• **Task directions**:
Transcribe word for word the lines below from the line with "decode 0b1000000100100100#16 = .ok" through the line with "decode 0b1000000100100110#16 = .ok", ends included.

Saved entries

-- ==== Sys2Proof/Tests/Slice0.lean ====
section
/-! SUPPORT. The model's own tests: ill-formed terms are refused, one word of every row decodes, one step on a small state for
every instruction, and for every statement with hypotheses a named witness that meets them. Expected results are taken from
95_test_vectors.md (the vector's name stands in each comment), not from the model. -/

namespace Sys2Proof.Tests

open Sys2Proof.Machine Sys2Proof.Claims

/-! ### Helpers -/

/-- The state after reset with a word at 0x200. -/
def at200 (w : Nat) : State := State.reset.withFetchWord 16 w

/-- A state with two registers set. -/
def regs2 (s : State) (x : RegNum) (a : Byte) (y : RegNum) (b : Byte) : State := (s.setReg x a).setReg y b

/-- A state with bytes placed in memory. -/
def poke (s : State) (a : Nat) (bs : List Byte) : State := s.setMem (s.mem.putAll a bs)

/-- The result is a next state that passes a check. -/
def gives (r : Result) (p : State → Bool) : Bool :=
  match r with
  | .next t => p t
  | .fault _ => false
  | .refused _ => false

/-- The result is the error. -/
def errs (r : Result) (k : Fault) : Bool :=
  match r with
  | .next _ => false
  | .fault k' => decide (k' = k)
  | .refused _ => false

/-- How many pixels are lit. -/
def litCount (d : Display) : Nat := (d.toList.map fun row => row.toList.countP (· = .white)).sum

/-! ### Well-formedness: every check refuses an ill-formed term (R64, R66) -/

theorem test_wf_refuses_native_00E0 : (Instr.nativeCall 0x0E0).wellFormed = false := by decide
theorem test_wf_refuses_native_00EE : (Instr.nativeCall 0x0EE).wellFormed = false := by decide
theorem test_wf_refuses_jumpOffset_x : (Instr.jumpOffset 0x2F0 0x3).wellFormed = false := by decide
theorem test_wf_accepts : (Instr.nativeCall 0x0E1).wellFormed = true ∧ (Instr.jumpOffset 0x2F0 0x2).wellFormed = true := by decide

/-! ### Decode: a word of every row, written out from the opcode map of R66 -/

theorem test_decode_control :
    decode 0b0000000011100000#16 = .ok .clearScreen ∧ decode 0b0000000011101110#16 = .ok .ret ∧
    decode 0b0000000100100011#16 = .ok (.nativeCall 0x123) ∧ decode 0b0001001000100100#16 = .ok (.jump 0x224) ∧
    decode 0b0010001000001010#16 = .ok (.call 0x20A) ∧ decode 0b1011001011110000#16 = .ok (.jumpOffset 0x2F0 0x2) := by decide
theorem test_decode_skip :
    decode 0b0011000110000000#16 = .ok (.skipEqImm 0x1 0x80) ∧ decode 0b0100101010000001#16 = .ok (.skipNeqImm 0xA 0x81) ∧
    decode 0b0101000100100000#16 = .ok (.skipEqReg 0x1 0x2) ∧ decode 0b1001000100100000#16 = .ok (.skipNeqReg 0x1 0x2) := by decide
theorem test_decode_immediate :
    decode 0b0110001110100111#16 = .ok (.loadImm 0x3 0xA7) ∧ decode 0b0111000000000010#16 = .ok (.addImm 0x0 0x02) ∧
    decode 0b1100010000001111#16 = .ok (.random 0x4 0x0F) := by decide
theorem test_decode_family8 :
    decode 0b1000000100100000#16 = .ok (.move 0x1 0x2) ∧ decode 0b1000000100100001#16 = .ok (.or 0x1 0x2) ∧
    decode 0b1000000100100010#16 = .ok (.and 0x1 0x2) ∧ decode 0b1000000100100011#16 = .ok (.xor 0x1 0x2) ∧
    decode 0b1000000100100100#16 = .ok (.addReg 0x1 0x2) ∧ decode 0b1000000100100101#16 = .ok (.subReg 0x1 0x2) ∧
    decode 0b1000000100100110#16 = .ok (.shiftRight 0x1 0x2) ∧ decode 0b1000000100100111#16 = .ok (.subnReg 0x1 0x2) ∧
    decode 0b1000000100101110#16 = .ok (.shiftLeft 0x1 0x2) := by decide
theorem test_decode_index_display :
    decode 0b1010001100000000#16 = .ok (.loadIndex 0x300) ∧ decode 0b1101000100100101#16 = .ok (.draw 0x1 0x2 0x5) := by decide
theorem test_decode_familyE :
    decode 0b1110001110011110#16 = .ok (.skipIfKeyDown 0x3) ∧ decode 0b1110001110100001#16 = .ok (.skipIfKeyUp 0x3) := by decide
theorem test_decode_familyF :
    decode 0b1111010000000111#16 = .ok (.readDelay 0x4) ∧ decode 0b1111001100001010#16 = .ok (.waitKey 0x3) ∧
    decode 0b1111001100010101#16 = .ok (.setDelay 0x3) ∧ decode 0b1111010100011000#16 = .ok (.setSound 0x5) ∧
    decode 0b1111001000011110#16 = .ok (.addIndex 0x2) ∧ decode 0b1111000000101001#16 = .ok (.loadFontAddr 0x0) ∧
    decode 0b1111000000110011#16 = .ok (.storeBCD 0x0) ∧ decode 0b1111001001010101#16 = .ok (.storeRegisters 0x2) ∧
    decode 0b1111001001100101#16 = .ok (.loadRegisters 0x2) := by decide
/-- X6 to X14. -/
theorem test_decode_unknown :
    decode 0x5121 = .error (.unknownInstruction 0x5121) ∧ decode 0x9001 = .error (.unknownInstruction 0x9001) ∧
    decode 0x8128 = .error (.unknownInstruction 0x8128) ∧ decode 0x812F = .error (.unknownInstruction 0x812F) ∧
    decode 0xE000 = .error (.unknownInstruction 0xE000) ∧ decode 0xE09F = .error (.unknownInstruction 0xE09F) ∧
    decode 0xF000 = .error (.unknownInstruction 0xF000) ∧ decode 0xF0FF = .error (.unknownInstruction 0xF0FF) ∧
    decode 0xF175 = .error (.unknownInstruction 0xF175) := by decide
theorem test_decode_truncated : decodeBytes [] = .error .truncated ∧ decodeBytes [0x12] = .error .truncated := by decide
/-- The bytes of E2, and the host's numbering of them. -/
theorem test_decode_bytes :
    decodeBytes [0x12, 0x24, 0x99] = .ok (.jump 0x224, [0x99]) ∧ decodeTableWord 16 0x1224 = some (.jump 0x224) := by decide
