-- ==== Sys2Proof/Laws/State.lean ====
section
/-! SUPPORT. One lemma per field per named update of the state. -/

namespace Sys2Proof.Laws

open Sys2Proof.Machine

@[simp] theorem setByte_state (s : State) (i : Nat) (v : Byte) : (s.setByte i v).state = s.state := rfl
@[simp] theorem setByte_pos (s : State) (i : Nat) (v : Byte) : (s.setByte i v).pos = s.pos := rfl
@[simp] theorem setByte_lRate (s : State) (i : Nat) (v : Byte) : (s.setByte i v).lRate = s.lRate := rfl
@[simp] theorem setByte_done (s : State) (i : Nat) (v : Byte) : (s.setByte i v).done = s.done := rfl
@[simp] theorem setByte_kind (s : State) (i : Nat) (v : Byte) : (s.setByte i v).kind = s.kind := rfl
@[simp] theorem setByte_errval (s : State) (i : Nat) (v : Byte) : (s.setByte i v).errval = s.errval := rfl
@[simp] theorem setByte_resAot (s : State) (i : Nat) (v : Byte) : (s.setByte i v).resAot = s.resAot := rfl
@[simp] theorem setByte_resRate (s : State) (i : Nat) (v : Byte) : (s.setByte i v).resRate = s.resRate := rfl
@[simp] theorem setByte_resCh (s : State) (i : Nat) (v : Byte) : (s.setByte i v).resCh = s.resCh := rfl
@[simp] theorem setByte_ilen (s : State) (i : Nat) (v : Byte) : (s.setByte i v).ilen = s.ilen := rfl
@[simp] theorem setByte_ibuf (s : State) (i : Nat) (v : Byte) : (s.setByte i v).ibuf = s.ibuf.write i v := rfl
@[simp] theorem setByte_ibufBytes (s : State) (i : Nat) (v : Byte) : (s.setByte i v).ibufBytes = s.ibufBytes := rfl
@[simp] theorem setByte_turns (s : State) (i : Nat) (v : Byte) : (s.setByte i v).turns = s.turns := rfl
@[simp] theorem setByte_hostRead (s : State) (i : Nat) (v : Byte) : (s.setByte i v).hostRead = s.hostRead := rfl
@[simp] theorem setByte_bitOut (s : State) (i : Nat) (v : Byte) : (s.setByte i v).bitOut = s.bitOut := rfl

@[simp] theorem setIlen_state (s : State) (v : BitVec 8) : (s.setIlen v).state = s.state := rfl
@[simp] theorem setIlen_pos (s : State) (v : BitVec 8) : (s.setIlen v).pos = s.pos := rfl
@[simp] theorem setIlen_lRate (s : State) (v : BitVec 8) : (s.setIlen v).lRate = s.lRate := rfl
@[simp] theorem setIlen_done (s : State) (v : BitVec 8) : (s.setIlen v).done = s.done := rfl
@[simp] theorem setIlen_kind (s : State) (v : BitVec 8) : (s.setIlen v).kind = s.kind := rfl
@[simp] theorem setIlen_errval (s : State) (v : BitVec 8) : (s.setIlen v).errval = s.errval := rfl
@[simp] theorem setIlen_resAot (s : State) (v : BitVec 8) : (s.setIlen v).resAot = s.resAot := rfl
@[simp] theorem setIlen_resRate (s : State) (v : BitVec 8) : (s.setIlen v).resRate = s.resRate := rfl
@[simp] theorem setIlen_resCh (s : State) (v : BitVec 8) : (s.setIlen v).resCh = s.resCh := rfl
@[simp] theorem setIlen_ilen (s : State) (v : BitVec 8) : (s.setIlen v).ilen = v := rfl
@[simp] theorem setIlen_ibuf (s : State) (v : BitVec 8) : (s.setIlen v).ibuf = s.ibuf := rfl
@[simp] theorem setIlen_ibufBytes (s : State) (v : BitVec 8) : (s.setIlen v).ibufBytes = s.ibufBytes := rfl
@[simp] theorem setIlen_turns (s : State) (v : BitVec 8) : (s.setIlen v).turns = s.turns := rfl
@[simp] theorem setIlen_hostRead (s : State) (v : BitVec 8) : (s.setIlen v).hostRead = s.hostRead := rfl
@[simp] theorem setIlen_bitOut (s : State) (v : BitVec 8) : (s.setIlen v).bitOut = s.bitOut := rfl

@[simp] theorem goto_state (s : State) (c : BitVec 3) : (s.goto c).state = c := rfl
@[simp] theorem goto_pos (s : State) (c : BitVec 3) : (s.goto c).pos = s.pos := rfl
@[simp] theorem goto_lRate (s : State) (c : BitVec 3) : (s.goto c).lRate = s.lRate := rfl
@[simp] theorem goto_done (s : State) (c : BitVec 3) : (s.goto c).done = s.done := rfl
@[simp] theorem goto_kind (s : State) (c : BitVec 3) : (s.goto c).kind = s.kind := rfl
@[simp] theorem goto_errval (s : State) (c : BitVec 3) : (s.goto c).errval = s.errval := rfl
@[simp] theorem goto_resAot (s : State) (c : BitVec 3) : (s.goto c).resAot = s.resAot := rfl
@[simp] theorem goto_resRate (s : State) (c : BitVec 3) : (s.goto c).resRate = s.resRate := rfl
@[simp] theorem goto_resCh (s : State) (c : BitVec 3) : (s.goto c).resCh = s.resCh := rfl
@[simp] theorem goto_ilen (s : State) (c : BitVec 3) : (s.goto c).ilen = s.ilen := rfl
@[simp] theorem goto_ibuf (s : State) (c : BitVec 3) : (s.goto c).ibuf = s.ibuf := rfl
@[simp] theorem goto_ibufBytes (s : State) (c : BitVec 3) : (s.goto c).ibufBytes = s.ibufBytes := rfl
@[simp] theorem goto_turns (s : State) (c : BitVec 3) : (s.goto c).turns = s.turns := rfl
@[simp] theorem goto_hostRead (s : State) (c : BitVec 3) : (s.goto c).hostRead = s.hostRead := rfl
@[simp] theorem goto_bitOut (s : State) (c : BitVec 3) : (s.goto c).bitOut = s.bitOut := rfl

@[simp] theorem latchRate_state (s : State) (r : Rate) : (s.latchRate r).state = s.state := rfl
@[simp] theorem latchRate_pos (s : State) (r : Rate) : (s.latchRate r).pos = s.pos := rfl
@[simp] theorem latchRate_lRate (s : State) (r : Rate) : (s.latchRate r).lRate = r := rfl
@[simp] theorem latchRate_done (s : State) (r : Rate) : (s.latchRate r).done = s.done := rfl
@[simp] theorem latchRate_kind (s : State) (r : Rate) : (s.latchRate r).kind = s.kind := rfl
@[simp] theorem latchRate_errval (s : State) (r : Rate) : (s.latchRate r).errval = s.errval := rfl
@[simp] theorem latchRate_resAot (s : State) (r : Rate) : (s.latchRate r).resAot = s.resAot := rfl
@[simp] theorem latchRate_resRate (s : State) (r : Rate) : (s.latchRate r).resRate = s.resRate := rfl
@[simp] theorem latchRate_resCh (s : State) (r : Rate) : (s.latchRate r).resCh = s.resCh := rfl
@[simp] theorem latchRate_ilen (s : State) (r : Rate) : (s.latchRate r).ilen = s.ilen := rfl
@[simp] theorem latchRate_ibuf (s : State) (r : Rate) : (s.latchRate r).ibuf = s.ibuf := rfl
@[simp] theorem latchRate_ibufBytes (s : State) (r : Rate) : (s.latchRate r).ibufBytes = s.ibufBytes := rfl
@[simp] theorem latchRate_turns (s : State) (r : Rate) : (s.latchRate r).turns = s.turns := rfl
@[simp] theorem latchRate_hostRead (s : State) (r : Rate) : (s.latchRate r).hostRead = s.hostRead := rfl
@[simp] theorem latchRate_bitOut (s : State) (r : Rate) : (s.latchRate r).bitOut = s.bitOut := rfl

@[simp] theorem answerHost_state (s : State) (v : Word) : (s.answerHost v).state = s.state := rfl
@[simp] theorem answerHost_pos (s : State) (v : Word) : (s.answerHost v).pos = s.pos := rfl
@[simp] theorem answerHost_lRate (s : State) (v : Word) : (s.answerHost v).lRate = s.lRate := rfl
@[simp] theorem answerHost_done (s : State) (v : Word) : (s.answerHost v).done = s.done := rfl
@[simp] theorem answerHost_kind (s : State) (v : Word) : (s.answerHost v).kind = s.kind := rfl
@[simp] theorem answerHost_errval (s : State) (v : Word) : (s.answerHost v).errval = s.errval := rfl
@[simp] theorem answerHost_resAot (s : State) (v : Word) : (s.answerHost v).resAot = s.resAot := rfl
@[simp] theorem answerHost_resRate (s : State) (v : Word) : (s.answerHost v).resRate = s.resRate := rfl
@[simp] theorem answerHost_resCh (s : State) (v : Word) : (s.answerHost v).resCh = s.resCh := rfl
@[simp] theorem answerHost_ilen (s : State) (v : Word) : (s.answerHost v).ilen = s.ilen := rfl
@[simp] theorem answerHost_ibuf (s : State) (v : Word) : (s.answerHost v).ibuf = s.ibuf := rfl
@[simp] theorem answerHost_ibufBytes (s : State) (v : Word) : (s.answerHost v).ibufBytes = s.ibufBytes := rfl
@[simp] theorem answerHost_turns (s : State) (v : Word) : (s.answerHost v).turns = s.turns := rfl
@[simp] theorem answerHost_hostRead (s : State) (v : Word) : (s.answerHost v).hostRead = some v := rfl
@[simp] theorem answerHost_bitOut (s : State) (v : Word) : (s.answerHost v).bitOut = s.bitOut := rfl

• **Output for this task**:
    decode 0b1000000100100100#16 = .ok (.addReg 0x1 0x2) ∧ decode 0b1000000100100101#16 = .ok (.subReg 0x1 0x2) ∧
    decode 0b1000000100100110#16 = .ok (.shiftRight 0x1 0x2) ∧ decode 0b1000000100100111#16 = .ok (.subnReg 0x1 0x2) ∧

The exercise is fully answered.